Lthread is a multicore/multithread coroutine library written in C - nkurz
https://github.com/halayli/lthread#readme
======
loeg
So, last time this was posted I commented that I was interested, but couldn't
use this at work because of the GPL license.

Since then I implemented my own M:N userspace:kernel threading library (which
is what lthread boils down to) based on Russ Cox's BSD-licensed libtask. You
know what I found?

1) Many libc routines require a surprisingly large amount of stack. 64kiB was
the smallest power of 2 I could find where I wouldn't overflow the stack
somewhere in a libc call. (This isn't a problem with stack-copying, but it is
a problem if you have dedicated per-lthread stacks).

2) It was slow! Just dropping the M:N library and using blocking network I/O
with 200+ kernel pthreads was vastly faster.
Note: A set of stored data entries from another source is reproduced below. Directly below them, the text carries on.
/-- The loader fills the shadow of array `a` for the next queued pass that loads it, once the shadow is free and no grain holds a bank it reads (R46, R141). A shadow
of none is a load that met uncorrectable data (R63) or a withdrawn chunk. -/
def State.arrLoadOne (c : Nat) (s : State) (a : Nat) : State :=
  let k := s.core c
  if k.shadow.any fun e => e.1 == a then s
  else match k.nextLoad a with
    | none => s
    | some w =>
      let d := PassDesc.of w
      if s.rangesHeld (d.loadOf c a) then s
      else
        let fill (s : State) (x : Option Tile) : State := s.modCore c fun k => { k with shadow := k.shadow.insert a x }
        s.atWork c 0 (w.drop 4) fun s =>
          match s.readRanges c (d.loadOf c a) with
          | (.data bs, s) => fill s (some (d.tile bs))
          | (.bad, s) => fill s none
          | (.access, s) => fill (s.trap c trapAccess d.tag stBadPacket) none

/-- The loaders of the four arrays. -/
def State.arrLoad (s : State) (c : Nat) : State := (List.range 4).foldl (State.arrLoadOne c) s

/-! ### Accumulators (R42, R53) -/

def accKey (a entry n : Nat) : Nat := (a * 512 + entry) * 64 + n

/-- An accumulator word as stored: a free value where none has been written since a rewind (R26). -/
def Core.accAt (k : Core) (key : Nat) : F32 :=
  match SMap.get k.acc key none, k.lost with
  | some v, _ => v
  | none, some b => BitVec.ofNat 32 (Config.freeWord (b + 557056 + key)).toNat
  | none, none => 0

/-- An accumulator word read through its SECDED code: the value, whether corrected, whether a double-bit error. -/
def Core.accRead (k : Core) (key : Nat) : F32 × Bool × Bool :=
  let x := k.accAt key
  match secded 39 (SMap.get k.accFault key 0) with
  | .clean => (x, false, false)
  | .corrected => (x, true, false)
  | .bad => (x, false, true)
  | .leaves q => (x ^^^ BitVec.ofNat 32 q, false, false)

/-- An accumulator word written. -/
def Core.accWrite (k : Core) (key : Nat) (x : F32) : Core :=
  { k with acc := SMap.set k.acc key (some x) none, accFault := SMap.set k.accFault key 0 0 }

/-- Physical column of a location code (R52, R55); 127 for LOC 66, 67 and 127 (notes/assumptions/57.md). -/
def State.physCol (s : State) (i loc : Nat) : Nat :=
  if 66 ≤ loc then 127 else if s.on .ARR_COL_MAP_SPARE_USED i && s.get .ARR_COL_MAP_SPARE_FOR i == loc then 66 else loc

/-- The logical column that a physical column carries (R39, R55). -/
def State.logicalCol (s : State) (i phys : Nat) : Option Nat :=
  let used := s.on .ARR_COL_MAP_SPARE_USED i
  let for_ := s.get .ARR_COL_MAP_SPARE_FOR i
  if phys = 66 then (if used then some for_ else none) else if used && for_ == phys then none else some phys

/-- A mismatch (R52, R54): latched, counted, recorded, the partition flagged. -/
def State.arrMismatch (s : State) (c a tag loc vec : Nat) : State :=
  let i := ix2 4 c a
  let p := s.diePart (dieOf c)
  let phys := s.physCol i loc
  let s := s.bump .ARR_CHK_COUNT_MISMATCHES i 1
  let s := if s.on .ARR_CHK_STATUS_VALID i then s.put .ARR_CHK_STATUS_OVERFLOW i 1
    else s.puts i [(.ARR_CHK_STATUS_VALID, 1), (.ARR_CHK_STATUS_LOC, loc), (.ARR_CHK_STATUS_PHYS, phys), (.ARR_CHK_STATUS_TAG, tag), (.ARR_CHK_STATUS_VECTOR, vec)]
  let s := s.event ⟨2, 0, siteIdx c + placed a 11 + placed phys 13, 1, p, stChecksum, loc + placed tag 7 + placed vec 15, s.get .GST_PART_STEP_STEP p⟩
  s.flagPart p 2 stChecksum

/-! ### Passes -/

/-- What a pass leaves on a core besides memory: its accumulators, the row under construction, the flags, and the mismatches found (location, vector). -/
structure PassAcc where
  k : Core
  flags : Nat
  corrected : Nat
  bad : List (Nat × Nat)

/-- Factors of activation `k` of a data vector: the element and the scale of its block. -/
def actFactors (t : Tile) (vec ascales : List Nat) (k : Nat) : List Num :=
  (fmtOf t.aFmt).decode (vec.getD k 0) :: scaleFactor t.aMx (ascales.getD (k / 32) 0)
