/-- The payload of a page in the peat (R164, R224, R225): none where the partition has been flagged. The fetch waits for its die, its turn there, the read window and tokens
(R222, R229, R211); `r` is what the flash made of it. -/
def State.peatPayload (s : State) (slot : Nat) (hdr : List Byte) (p : Nat) (r : NandResult) : Option (List Byte) × State :=
  match s.slotOp slot 0 with
  | (.error e, s) => (none, if e = stVoteLost then s.flagPart p 4 stVoteLost else s.flagPart p 3 stUncorrectable)
  | (.ok o, s) =>
    if !s.nandAllowed o.op then (none, s.flagPart p 3 stUncorrectable)
    else if s.powerHeld || !s.nandTempOk o.die 0 || s.nand.any fun e => e.1 == o.die then (none, s.metreBlock)
    else
      let (bs, good, _, s) := (s.metreRes resPeat 32768).readPages o.op r
      let w := ofBytesLE ((hdr.drop 40).take 8)
      if good < 2 || (bitOf w 32 && w % 2 ^ 32 != crc32 bs) then (none, s.flagPart p 3 stUncorrectable) else (some bs, s)

/-- One page fetched: header, then payload from the slice, another slice, the marsh or the peat. -/
def State.attFetch (s : State) (c p : Nat) (d : AttDesc) (x : Nat × Word × Nat) (r : NandResult) : FetchRes × State :=
  let e := x.2.1
  let finish (hdr bs : List Byte) : FetchRes :=
    .page ⟨x.1, d.cls, entFmt e, bs, (List.range 16).map fun k => ofBytesLE ((hdr.drop (2 * k)).take 2)⟩
  match s.readAt (some c) p x.2.2 256 with
  | (.foreign, s) => (.malformed, s)
  | (.retired, s) => (.access, s)
  | (.bad, s) | (.away, s) => (.bad, s)
  | (.ok hdr, s) =>
    if !headerOk hdr x.1 d.stream (entFmt e) d.cls then (.malformed, s)
    else if entStore e = 2 then
      match s.peatPayload (entSlot e) hdr p r with
      | (some bs, s) => (finish hdr bs, s)
      | (none, s) => (.bad, s)
    else match s.readAt (some c) p (entAddr e) 32768 with
      | (.ok bs, s) => (finish hdr bs, s)
      | (.retired, s) => (.access, s)
      | (.foreign, s) => (.malformed, s)
      | (.bad, s) | (.away, s) => (.bad, s)

/-- Every page of an operation: the pages, or the first that stopped them with its position. The flash's results go to the pages in the peat in their order. -/
def State.attFetchAll (s : State) (c p : Nat) (d : AttDesc) : List (Nat × Word × Nat) → List NandResult → List PageData →
    Except (FetchRes × Nat) (List PageData) × State
  | [], _, acc => (.ok acc.reverse, s)
  | x :: xs, rs, acc =>
    match s.attFetch c p d x (rs.headD ⟨[], []⟩) with
    | (.page y, s) => s.attFetchAll c p d xs (if entStore x.2.1 = 2 then rs.tail else rs) (y :: acc)
    | (r, s) => (.error (r, x.1), s)

/-! ### Operands (R74, R149, R155) -/

/-- A rounded operand: format, patterns, block scales where it carries them. -/
structure Rounded where
  fmt : Fmt
  codes : List Nat
  scales : List Nat
  mx : Bool
  deriving DecidableEq, Repr

/-- round_q (R148). -/
def roundQ (fmt : Nat) (mx : Bool) (xs : List F32) : Rounded × Nat :=
  let f := fmtOf fmt
  if mx then
    let bs := (List.range (xs.length / 32)).map fun b => convertBlock f (((xs.drop (32 * b)).take 32).map ofF32)
    (⟨f, bs.flatMap fun b => b.2.1, bs.map fun b => b.1, true⟩, bs.foldl (fun fl b => fl ||| b.2.2) 0)
  else
    let rs := xs.map fun x => f.convert (ofF32 x)
    (⟨f, rs.map (·.bits), [], false⟩, rs.foldl (fun fl r => fl ||| r.flags) 0)

/-- The factors of element `k`: its value and its block scale. -/
def Rounded.factors (r : Rounded) (k : Nat) : List Num := r.fmt.decode (r.codes.getD k 0) :: scaleFactor r.mx (r.scales.getD (k / 32) 127)

/-- Block values added in increasing order, block `b` of `n` having the terms `t b` (R149). -/
def blockSum (n : Nat) (t : Nat → List (List Num)) : F32 × Nat :=
  (List.range n).foldl (fun acc b =>
    let (v, f1) := blockValue (t b)
    let (x, f2) := fadd acc.1 v
    (x, acc.2 ||| f1 ||| f2)) (0, 0)

def PageData.n (x : PageData) : Nat := pageN x.cls x.fmt
def PageData.f (x : PageData) : Fmt := pageFmt x.fmt

/-- Key element `k` of position `t` of the page (R174). -/
def PageData.key (x : PageData) (t k : Nat) : Num :=
  let D := headDim x.cls
  let c := t / (x.n / 8)
  x.f.decode (elemBits x.f (x.bytes.drop (2048 * c + (t - c * (x.n / 8)) * D * x.f.bits / 8)) k)

/-- Value element `k` of position `t` of the page (R174). -/
def PageData.value (x : PageData) (t k : Nat) : Num :=
  let w := headDim x.cls / 8
  x.f.decode (elemBits x.f (x.bytes.drop (16384 + 2048 * (k / w) + t * w * x.f.bits / 8)) (k % w))

/-- KV scale of position `t` (R68). -/
def PageData.scale (x : PageData) (t : Nat) : Num := Fmt.bf16.decode (x.scales.getD (t / 16) 0)

/-- s_j of R149: the score of a rounded row against the keys, or the values, of position `t`. -/
def score (q : Rounded) (D : Nat) (x : PageData) (t : Nat) (elem : Nat → Num) : F32 × Nat :=
  blockSum (D / 32) fun b => (List.range 32).map fun i => q.factors (32 * b + i) ++ [elem (32 * b + i), x.scale t]

/-! ### Masks and bias (R156 to R158) -/

/-- A query row: its position, its ancestors, its head within the group. -/
structure QRow where
  pos : Nat
  anc : Nat
  head : Nat
  deriving DecidableEq, Repr

def liveAt (d : AttDesc) (r : QRow) (j : Nat) : Bool :=
  let below := !d.tree || j < d.treeBase
  d.kvFirst ≤ j && j < d.kvEnd && (!(d.causal && below) || j ≤ r.pos) && (!(d.windowed && below) || decide ((r.pos : Int) - j < d.window)) &&
    (below || (j < d.treeBase + 64 && bitOf r.anc (j - d.treeBase)))

/-- bias(u) of R158 with the distance of row and position, and its flags. -/
def biasAt (d : AttDesc) (table : List Byte) (r : QRow) (j : Nat) : F32 × Nat :=
  let base := table.drop (8256 * r.head)
  let u := if d.tree && d.treeBase ≤ j then popcount 64 (r.anc / 2 ^ (j - d.treeBase + 1)) else ((r.pos : Int) - j).natAbs
  let T (k : Nat) : F32 := bf16ToF32 (elemBits .bf16 base k)
  if u ≤ 4095 then (T u, 0)
  else
    let x := (roundF32 (.fin ⟨false, u - 4095, 0⟩)).1
    let (y, f1) := fmul x (BitVec.ofNat 32 (ofBytesLE ((base.drop 8192).take 4)))
    let (v, f2) := fadd (T 4095) y
    (v, f1 ||| f2)

/-- z_j of R148. -/
def scaledScore (d : AttDesc) (table : List Byte) (q : Rounded) (r : QRow) (x : PageData) (t : Nat) : F32 × Nat :=
  let (s, f1) := score q d.dim x t (x.key t)
  let (z, f2) := fmul s d.mul
  if d.bias then
    let (b, f3) := biasAt d table r (x.first + t)
    let (z, f4) := fadd z b
    (z, f1 ||| f2 ||| f3 ||| f4)
  else (z, f1 ||| f2)

def negInf : F32 := 0xFF800000

/-- The live positions of a page with their scores, those of −∞ left out (R148). -/
def liveScores (d : AttDesc) (table : List Byte) (q : Rounded) (r : QRow) (x : PageData) : List (Nat × F32) × Nat :=
  let zs := ((List.range x.n).filter fun t => liveAt d r (x.first + t)).map fun t => (t, scaledScore d table q r x t)
  ((zs.filter fun e => e.2.1 != negInf).map fun e => (e.1, e.2.1), zs.foldl (fun fl e => fl ||| e.2.2) 0)

/-! ### FORWARD (R148 to R150) -/

/-- A row under construction. -/
structure RowState where
  m : F32
  l : F32
  o : List F32
  live : Nat
  poison : Bool
  flags : Nat
  deriving DecidableEq, Repr

def RowState.empty (D : Nat) : RowState := ⟨negInf, 0, List.replicate D 0, 0, false, 0⟩

/-- A row begun from a partial record (R159). -/
def RowState.ofRecord (rec out : List Byte) (D : Nat) : RowState :=
  let w (k : Nat) : Nat := ofBytesLE ((rec.drop (4 * k)).take 4)
  ⟨BitVec.ofNat 32 (w 0), BitVec.ofNat 32 (w 1), (List.range D).map fun k => BitVec.ofNat 32 (elemBits .fp32 out k), w 3, bitOf (w 2) 1, 0⟩

/-- One page step. -/
def pageStep (d : AttDesc) (table : List Byte) (q : Rounded) (r : QRow) (st : RowState) (x : PageData) : RowState :=
  let (J, f0) := liveScores d table q r x
  if J.isEmpty then { st with flags := st.flags ||| f0 }
  else
    let poison := J.any fun e => (ofF32 e.2).isNan || e.2 == 0x7F800000
    let mNew := fmax st.m (J.foldl (fun m e => fmax m e.2) negInf)
    let (dm, f1) := fadd st.m (fneg mNew)
    let (a, f7) := exp2F dm
    let ps := J.map fun e => let (y, g1) := fadd e.2 (fneg mNew); let (z, g2) := exp2F y; (e.1, z, g1 ||| g2)
    let f2 := ps.foldl (fun fl e => fl ||| e.2.2) f7
    let (ph, f3) := roundQ d.qFmt d.qMx ((List.range x.n).map fun t => match ps.find? fun e => e.1 == t with | some e => e.2.1 | none => 0)
    let (sum, f4) := blockSum (x.n / 32) fun b => (List.range 32).map fun i => ph.factors (32 * b + i)
    let (la, f5) := fmul st.l a
    let (l, f6) := fadd la sum
    let os := st.o.zipIdx.map fun e =>
      let (v, g1) := blockSum (x.n / 32) fun b => (List.range 32).map fun i => ph.factors (32 * b + i) ++ [x.value (32 * b + i) e.2, x.scale (32 * b + i)]
      let (oa, g2) := fmul e.1 a
      let (y, g3) := fadd oa v
      (y, g1 ||| g2 ||| g3)
    ⟨mNew, l, os.map (·.1), st.live + J.length, st.poison || poison,
     os.foldl (fun fl y => fl ||| y.2) (st.flags ||| f0 ||| f1 ||| f2 ||| f3 ||| f4 ||| f5 ||| f6)⟩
3) Many pthread-functions get very, very confused if they are used from
different pthreads (same logical "lthread"). (This happens when a userspace
scheduler swap happens between matching operations.) For example, pthread
mutexes don't like to be locked in one pthread and unlocked in another pthread
(same "lthread"). I ran into other things that match this category, but can't
remember them off of the top of my head.

I ended up scrapping it and just using a pool of kernel pthreads. It works,
the code is pretty clear (blocking IO! whatever, man), and it's fast enough.

Edit: By "fast enough", I mean "can fill 2x 1Gbit pipes from disk" (without
any perf-focused work thus far).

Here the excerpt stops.